HB 2308 would shower select industries—especially aerospace, electric vehicles, and hydrogen production—with tax breaks and subsidies, including:

  • Keeping 100% of payroll withholding taxes for 10 years, instead of contributing to state revenue.
  • There are 10% refundable capital investment tax credits, which means companies can get money back even if they pay little or no taxes.
  • Up to $5 million in workforce training subsidies, shifting costs from employers to taxpayers.
  • Sales tax exemptions on construction materials, reducing state tax collections.
  • A $1 million bonus for companies spending $20 million annually on Kansas suppliers.

While marketed as “economic development,” AIM-K picks winners and losers in the economy, benefiting politically favored corporations while leaving small businesses and workers to cover the costs.

The study backing AIM-K claims it will improve the economy with state spending on incentives with taxpayer money. That sounds great—until you realize it’s based on faulty assumptions.

Government spending doesn’t magically create economic growth. Every dollar the state gives away in incentives is taken from taxpayers or businesses that don’t get the deal. The study ignores opportunity costs—what that money could have done if left to businesses and consumers making free-market decisions.

Kansas has seen these inflated claims before. The Attracting Powerful Economic Expansion (APEX) program, passed in 2022, handed out massive tax incentives to a company that failed to meet job and investment expectations. These programs almost always overpromise and underdeliver.

Kansas already has a high tax burden, yet lawmakers continue to offer tax breaks to big corporations while small businesses and working families pay the bill.

Payroll tax retention means AIM-K companies keep employee tax payments instead of contributing to public services. This forces other businesses and individuals to pay more or endure service cuts. Meanwhile, companies not lucky enough to qualify for these incentives still have to pay full freight, making it harder for them to compete.

When governments interfere with the economy by picking winners and losers, they discourage organic business growth. True prosperity comes from a fair, competitive market where all businesses—not just the politically connected—can thrive.

Instead of funneling tax dollars into corporate welfare, Kansas should focus on policies that benefit all businesses and workers:

  • Lower taxes for everyone, not just a few companies. Cutting income taxes across the board encourages broad investment and job creation.
  • Reduce regulations that make it harder to do business, creating an environment where companies want to come to Kansas without needing incentives.
  • Control government spending by capping budget growth at population growth plus inflation, ensuring taxpayers aren’t funding unnecessary programs.

States like Florida have shown that low taxes and limited government support real economic growth. Kansas should move in that direction instead of relying on corporate handouts that rarely pay off.

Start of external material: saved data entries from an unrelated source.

-- ==== Sys2Proof/Tests/Slice0.lean ====
section
/-! SUPPORT. Tests of single definitions and single steps, and one witness for the hypotheses of each
statement. Expected values come from spec/95_test_vectors.md (the row is named), from the spec's encodings
or from the rule named. -/

namespace Sys2Proof.Machine

/-! ### Request words, written out from R38 and R39 (rows E1 to E4) -/

theorem test_decode_add : decode 0x03FF00000000000004000000000000000#130 =
    .add 0x3FF0000000000000#64 0x4000000000000000#64 := by decide
theorem test_decode_sub : decode 0x13FF00000000000004000000000000000#130 =
    .sub 0x3FF0000000000000#64 0x4000000000000000#64 := by decide
theorem test_decode_mul : decode 0x23FF00000000000004000000000000000#130 =
    .mul 0x3FF0000000000000#64 0x4000000000000000#64 := by decide
theorem test_decode_div : decode 0x33FF00000000000004000000000000000#130 =
    .div 0x3FF0000000000000#64 0x4000000000000000#64 := by decide
/-- Bit by bit: `op = 11`, bit 127 (the sign of A), bit 0 (the last bit of B). -/
theorem test_decode_bits : decode (0b11#2 ++ (1#1 ++ 0#63) ++ (0#63 ++ 1#1)) =
    .div 0x8000000000000000#64 1#64 := by decide
theorem test_decodeTableWord_div : decodeTableWord 136 0x33FF00000000000004000000000000000 =
    some (.div 0x3FF0000000000000#64 0x4000000000000000#64) := by decide

/-! ### Ill-formed terms are refused, by name -/

theorem test_wide_number_refused : isRequestNumber (2 ^ 130) = false ∧
    decodeNumber (2 ^ 130) = .error .notARequestWord ∧ decodeTableWord 136 (2 ^ 130) = none := by decide
theorem test_left_shift_range : Tag.wellFormed (.normalizeLeft 0) = false ∧
    Tag.wellFormed (.normalizeLeft 53) = false ∧ Tag.wellFormed (.normalizeLeft 52) = true := by decide
theorem test_right_shift_range : Tag.wellFormed (.normalizeRight 0) = false ∧
    Tag.wellFormed (.normalizeRight 51) = false ∧ Tag.wellFormed (.normalizeRight 50) = true := by decide
theorem test_step_order_refused : isStepList [.add, .align] = false ∧
    isStepList [.roundKeep, .roundKeep, .roundCarry] = false ∧ isStepList [.add, .subAB] = false ∧
    Response.wellFormed ⟨0#64, [.normalizeLeft 53]⟩ = false := by decide
theorem test_response_refusals :
    decodeResponse (packResponse 0#64 6#3 0#45) = .error .tagCountAboveFive ∧
    decodeResponse (packResponse 0#64 0#3 1#45) = .error .unusedSlotNotZero ∧
    decodeResponse (packResponse 0#64 1#3 1#45) = .error .argumentNotZero ∧
    decodeResponse (packResponse 0#64 1#3 0x100#45) = .error .shiftOutOfRange ∧
    decodeResponse (packResponse 0#64 2#3 0#45) = .error .stepsOutOfOrder := by decide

KPI has repeatedly published on the failures of taxpayer-funded subsidies for businesses. These include the more than $1 billion to Panasonic, hundreds of millions to Integra, or when individual taxpayers paid more so that some favored industry got a break.  

HB 2308 is another example of failed economic planning. The $21 return-on-investment claim is bogus—ignoring how taking money from taxpayers reduces economic activity elsewhere. History has shown that these programs don’t work—businesses take the incentives, stay for a while, and then leave once the subsidies run out.

Instead of propping up politically favored industries, Kansas should focus on lower taxes, responsible spending, and a level playing field for all businesses. That’s how to support real, lasting prosperity.